* [Data under study]

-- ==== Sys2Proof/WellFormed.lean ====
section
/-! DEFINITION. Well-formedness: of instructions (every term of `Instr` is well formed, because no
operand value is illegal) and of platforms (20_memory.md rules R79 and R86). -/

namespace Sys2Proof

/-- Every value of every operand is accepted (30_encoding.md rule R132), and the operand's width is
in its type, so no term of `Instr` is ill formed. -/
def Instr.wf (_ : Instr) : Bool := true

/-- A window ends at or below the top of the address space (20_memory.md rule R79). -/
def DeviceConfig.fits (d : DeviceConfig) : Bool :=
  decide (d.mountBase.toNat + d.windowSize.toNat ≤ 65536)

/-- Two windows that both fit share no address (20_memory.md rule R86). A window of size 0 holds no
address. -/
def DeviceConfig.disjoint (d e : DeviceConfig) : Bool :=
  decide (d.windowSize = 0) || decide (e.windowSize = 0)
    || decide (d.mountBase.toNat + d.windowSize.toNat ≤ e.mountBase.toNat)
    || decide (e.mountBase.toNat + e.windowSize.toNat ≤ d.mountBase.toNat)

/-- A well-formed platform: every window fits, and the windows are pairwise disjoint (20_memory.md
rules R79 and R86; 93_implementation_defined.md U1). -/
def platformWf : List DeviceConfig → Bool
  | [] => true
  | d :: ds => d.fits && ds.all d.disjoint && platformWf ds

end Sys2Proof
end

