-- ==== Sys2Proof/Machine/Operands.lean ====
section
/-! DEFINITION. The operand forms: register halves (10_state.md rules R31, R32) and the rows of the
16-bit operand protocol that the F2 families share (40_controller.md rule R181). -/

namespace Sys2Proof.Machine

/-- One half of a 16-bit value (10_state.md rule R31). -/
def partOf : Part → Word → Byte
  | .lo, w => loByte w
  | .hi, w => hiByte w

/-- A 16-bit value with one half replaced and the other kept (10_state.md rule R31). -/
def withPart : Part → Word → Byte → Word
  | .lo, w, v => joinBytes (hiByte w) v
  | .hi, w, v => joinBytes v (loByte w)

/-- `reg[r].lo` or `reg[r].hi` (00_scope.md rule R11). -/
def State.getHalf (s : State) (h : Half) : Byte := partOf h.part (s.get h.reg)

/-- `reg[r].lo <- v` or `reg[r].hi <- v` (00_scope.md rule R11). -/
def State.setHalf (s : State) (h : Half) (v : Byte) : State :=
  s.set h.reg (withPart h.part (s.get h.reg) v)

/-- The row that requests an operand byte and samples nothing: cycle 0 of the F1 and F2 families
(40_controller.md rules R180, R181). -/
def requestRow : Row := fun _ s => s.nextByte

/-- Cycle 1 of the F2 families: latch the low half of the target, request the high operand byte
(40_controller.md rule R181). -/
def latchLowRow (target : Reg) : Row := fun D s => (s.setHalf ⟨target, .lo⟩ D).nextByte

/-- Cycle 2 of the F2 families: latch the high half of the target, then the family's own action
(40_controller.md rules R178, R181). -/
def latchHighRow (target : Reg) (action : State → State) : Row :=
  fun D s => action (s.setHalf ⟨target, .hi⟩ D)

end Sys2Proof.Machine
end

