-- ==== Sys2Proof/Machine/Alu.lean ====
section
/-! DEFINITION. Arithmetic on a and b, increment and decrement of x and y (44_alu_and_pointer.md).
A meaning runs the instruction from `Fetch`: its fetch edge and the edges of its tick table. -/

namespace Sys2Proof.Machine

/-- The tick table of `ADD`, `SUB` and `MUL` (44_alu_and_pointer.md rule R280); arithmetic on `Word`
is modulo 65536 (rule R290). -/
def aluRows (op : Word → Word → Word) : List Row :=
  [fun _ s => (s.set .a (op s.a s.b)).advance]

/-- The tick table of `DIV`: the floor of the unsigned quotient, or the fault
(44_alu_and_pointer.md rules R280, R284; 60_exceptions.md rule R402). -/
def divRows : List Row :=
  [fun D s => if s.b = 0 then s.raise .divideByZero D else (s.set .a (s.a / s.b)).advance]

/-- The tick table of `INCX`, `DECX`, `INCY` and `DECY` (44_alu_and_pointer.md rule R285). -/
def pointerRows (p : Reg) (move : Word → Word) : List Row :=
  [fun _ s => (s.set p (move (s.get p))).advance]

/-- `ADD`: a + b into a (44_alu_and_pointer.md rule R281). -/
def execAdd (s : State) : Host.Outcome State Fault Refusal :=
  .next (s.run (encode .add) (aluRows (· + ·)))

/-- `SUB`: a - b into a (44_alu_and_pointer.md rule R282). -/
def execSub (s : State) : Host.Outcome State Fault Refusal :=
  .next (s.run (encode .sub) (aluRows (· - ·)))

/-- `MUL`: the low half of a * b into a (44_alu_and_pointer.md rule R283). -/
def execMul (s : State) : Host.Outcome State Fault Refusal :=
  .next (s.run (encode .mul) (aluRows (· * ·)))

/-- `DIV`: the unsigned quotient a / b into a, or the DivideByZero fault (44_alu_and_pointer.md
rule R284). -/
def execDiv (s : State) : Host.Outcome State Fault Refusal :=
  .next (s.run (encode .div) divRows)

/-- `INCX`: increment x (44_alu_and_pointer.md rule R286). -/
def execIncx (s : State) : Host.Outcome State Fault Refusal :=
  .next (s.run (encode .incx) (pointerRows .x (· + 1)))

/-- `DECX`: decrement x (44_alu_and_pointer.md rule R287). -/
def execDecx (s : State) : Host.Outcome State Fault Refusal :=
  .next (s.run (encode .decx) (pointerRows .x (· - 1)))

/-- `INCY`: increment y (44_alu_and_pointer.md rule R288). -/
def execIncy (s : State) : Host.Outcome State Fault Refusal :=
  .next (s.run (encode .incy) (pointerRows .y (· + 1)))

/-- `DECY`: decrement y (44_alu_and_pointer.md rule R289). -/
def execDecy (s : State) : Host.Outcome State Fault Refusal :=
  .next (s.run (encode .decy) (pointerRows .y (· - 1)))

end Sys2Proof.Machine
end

* [Instructions to follow]
Please restate only the opening stretch of the records above: every line from the first through the one containing "operand's width is", exactly as written.

* [Result for this task]
-- ==== Sys2Proof/WellFormed.lean ====
section
/-! DEFINITION. Well-formedness: of instructions (every term of `Instr` is well formed, because no
operand value is illegal) and of platforms (20_memory.md rules R79 and R86). -/

namespace Sys2Proof

/-- Every value of every operand is accepted (30_encoding.md rule R132), and the operand's width is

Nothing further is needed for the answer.